Stored items
/-- Bodies that close no train READY (R29, R30, R32, R33): a stray one only raises the stray counter; a duplicate of the last
row without LAST only restarts the gap timer. One of the wrong length or out of sequence, a duplicate with LAST on a train
that is short or poisoned, and the expected row with LAST on such a train, its own marker counted, close the train DAMAGED
(R35): TRAIN_FAULT is latched, the version is freed beside a READY held one, becomes the held one where there is none, and
takes the place of a DAMAGED one, which is freed; no call is answered, and the record is completed. The close is late
exactly when the printing order has decided the student's seat ABSENT, and then sets the LATE flags, latches TILE_LATE and
enters the seat in the late seats set (R37, R74). Only the expected row is stored. -/
def Obligations.OtherBodiesCloseOrStay : Prop :=
  ∀ (s : State) (l : Link) (code : Byte) (w : Wire), Passes s l 2 code w →
    (trainOf s l = none → exec (.tileBody l code w) s = .next (countReceive l .stray s))
    ∧ ∀ (x : Train) (v : Version), trainOf s l = some x →
      (entryOf s x.index).incoming = some { version := v, state := .filling } → v.rows ≤ v.height →
      let whole : Prop := w.payload.length = 2 + v.width * 3
      let expected : Prop := whole ∧ be16 w.payload 0 = v.rows ∧ v.rows < v.height
      let duplicate : Prop := whole ∧ ¬expected ∧ x.lastRow = some (be16 w.payload 0)
      let damages (u : Version) : Prop :=
        ∀ late : Bool, (late = true ↔ ∃ n : Nat, LateFor s x.index n) →
          let filed : Held :=
            { version := { u with closeMark := some s.timeMark, late := u.late || late }, state := .damaged, lock := 0 }
          ∃ t : State, exec (.tileBody l code w) s = .next t
            ∧ trainOf t l = none ∧ trainOf t l.other = trainOf s l.other
            ∧ (∀ j : RosterIndex, j ≠ x.index → entryOf t j = entryOf s j)
            ∧ (∀ h : Held, (entryOf s x.index).held = some h → h.state = .ready →
                entryOf t x.index = { held := some h, incoming := none } ∧ t.store.arrival = s.store.arrival
                ∧ t.store.freeCount = s.store.freeCount + u.blocks.length
                ∧ ∀ b : Nat, t.store.freeList.count b = s.store.freeList.count b + u.blocks.count b)
            ∧ (∀ h : Held, (entryOf s x.index).held = some h → h.state = .damaged →
                entryOf t x.index = { held := some filed, incoming := none }
                ∧ t.store.arrival = (s.store.arrival.filter fun j => decide (j ≠ x.index)) ++ [x.index]
                ∧ t.store.freeCount = s.store.freeCount + h.version.blocks.length
                ∧ ∀ b : Nat, t.store.freeList.count b = s.store.freeList.count b + h.version.blocks.count b)
            ∧ ((entryOf s x.index).held = none →
                entryOf t x.index = { held := some filed, incoming := none }
                ∧ t.store.arrival = s.store.arrival ++ [x.index] ∧ t.store.freeCount = s.store.freeCount
                ∧ t.store.freeList = s.store.freeList)
            ∧ holdsKind t.notices.latched .trainFault = true
            ∧ (∀ n : Nat, LateFor s x.index n → holdsKind t.notices.latched .tileLate = true
                ∧ t.scheduler =
                    { s.scheduler with
                      impression := s.scheduler.impression.map fun c =>
                        { c with lateSeats := if n ∈ c.lateSeats then c.lateSeats else c.lateSeats ++ [n] } })
            ∧ (late = false → t.scheduler = s.scheduler
                ∧ holdsKind t.notices.latched .tileLate = holdsKind s.notices.latched .tileLate)
            ∧ (∀ r : DeliveryRecord, s.intake.log[logSlot x.record] = some r → r.sequence = x.record →
                t.intake.log[logSlot x.record] =
                  some
                    { r with
                      closed := true, closeMark := some s.timeMark, rows := u.rows, outcome := some .damaged
                      late := late, called := false })
            ∧ (¬expected → t.store.bytes = s.store.bytes)
            ∧ t = { s with
                intake := t.intake, store := t.store, scheduler := t.scheduler, ports := t.ports
                notices := t.notices }
      (duplicate → w.last = false →
        exec (.tileBody l code w) s =
          .next { s with intake.trains := s.intake.trains.set l (some { x with gapTimer := 0 }) })
      ∧ (¬expected → ¬duplicate → damages v)
      ∧ (duplicate → w.last = true → (v.rows ≠ v.height ∨ v.poisonedSeen = true) → damages v)
      ∧ (expected → w.last = true → (v.rows + 1 ≠ v.height ∨ v.poisonedSeen = true ∨ w.poisoned = true) →
          damages { v with rows := v.rows + 1, poisonedSeen := v.poisonedSeen || w.poisoned })

/-- The LAST marker closes a train READY when every row has been received and none was poisoned (R33, R34, R36, R37, R50, R55):
on the last row itself, or on a duplicate of it (R29), which stores nothing and whose POISONED marker has no effect. The
version becomes the held one, replaces an unlocked held one as a RETAKE, or waits as a RETAKE behind a locked one; its calls
are answered and its record is completed. The close is late exactly when the printing order, the head in state ACTIVE or
ENDING, has decided the student's seat ABSENT; it then sets the LATE flags, latches TILE_LATE and enters the seat in the
late seats set (R74). -/
def Obligations.LastRowClosesATrainReady : Prop :=
  ∀ (s : State) (l : Link) (code : Byte) (w : Wire) (x : Train) (v : Version) (late : Bool), Passes s l 2 code w →
    trainOf s l = some x → (entryOf s x.index).incoming = some { version := v, state := .filling } →
    w.payload.length = 2 + v.width * 3 → w.last = true → v.poisonedSeen = false →
    ((be16 w.payload 0 = v.rows ∧ v.rows + 1 = v.height ∧ w.poisoned = false)
      ∨ (v.rows = v.height ∧ x.lastRow = some (be16 w.payload 0))) →
    (late = true ↔ ∃ n : Nat, LateFor s x.index n) →
    let closed (retake : Bool) : Version :=
      { v with rows := v.height, closeMark := some s.timeMark, late := v.late || late, retake := retake }
    let called := s.seats.calls.any fun c => decide (c.index = x.index)
    ∃ t : State, exec (.tileBody l code w) s = .next t
      ∧ trainOf t l = none ∧ trainOf t l.other = trainOf s l.other
      ∧ ((entryOf s x.index).held = none →
          entryOf t x.index =
            { held := some { version := closed v.retake, state := .ready, lock := 0 }, incoming := none }
          ∧ t.store.arrival = s.store.arrival ++ [x.index] ∧ t.store.freeCount = s.store.freeCount)
      ∧ (∀ h : Held, (entryOf s x.index).held = some h → h.lock = 0 →
          entryOf t x.index =
            { held := some { version := closed true, state := .ready, lock := 0 }, incoming := none }
          ∧ t.store.arrival = (s.store.arrival.filter fun j => decide (j ≠ x.index)) ++ [x.index]
          ∧ t.store.freeCount = s.store.freeCount + h.version.blocks.length
          ∧ ∀ b : Nat, t.store.freeList.count b = s.store.freeList.count b + h.version.blocks.count b)
      ∧ (∀ h : Held, (entryOf s x.index).held = some h → 0 < h.lock →
          entryOf t x.index =
            { held := some h, incoming := some { version := closed true, state := .waiting } }
          ∧ t.store.arrival = s.store.arrival ∧ t.store.freeCount = s.store.freeCount)
      ∧ (∀ j : RosterIndex, j ≠ x.index → entryOf t j = entryOf s j)
      ∧ t.seats = { s.seats with calls := s.seats.calls.filter fun c => decide (c.index ≠ x.index) }
      ∧ (∀ n : Nat, LateFor s x.index n → holdsKind t.notices.latched .tileLate = true
          ∧ t.scheduler =
              { s.scheduler with
                impression := s.scheduler.impression.map fun c =>
                        { c with lateSeats := if n ∈ c.lateSeats then c.lateSeats else c.lateSeats ++ [n] } })
      ∧ (late = false → t.notices = s.notices ∧ t.scheduler = s.scheduler)
      ∧ (∀ r : DeliveryRecord, s.intake.log[logSlot x.record] = some r → r.sequence = x.record →
          t.intake.log[logSlot x.record] =
            some
              { r with
                closed := true, closeMark := some s.timeMark, rows := v.height
                outcome := some (if (entryOf s x.index).held = none then .accepted else .retake)
                late := late, called := called })
      ∧ (v.rows = v.height → t.store.bytes = s.store.bytes)
      ∧ t.tables = s.tables ∧ t.renderer = s.renderer ∧ t.press = s.press ∧ t.control = s.control
      ∧ t.timeMark = s.timeMark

◆ Problem statement: Look through the entries above and quote exactly the lines from the line with "h, incoming := none" to the line with "h.state = .damaged →", counting both of those lines.

◆ Problem solution:
                entryOf t x.index = { held := some h, incoming := none } ∧ t.store.arrival = s.store.arrival
                ∧ t.store.freeCount = s.store.freeCount + u.blocks.length
                ∧ ∀ b : Nat, t.store.freeList.count b = s.store.freeList.count b + u.blocks.count b)
            ∧ (∀ h : Held, (entryOf s x.index).held = some h → h.state = .damaged →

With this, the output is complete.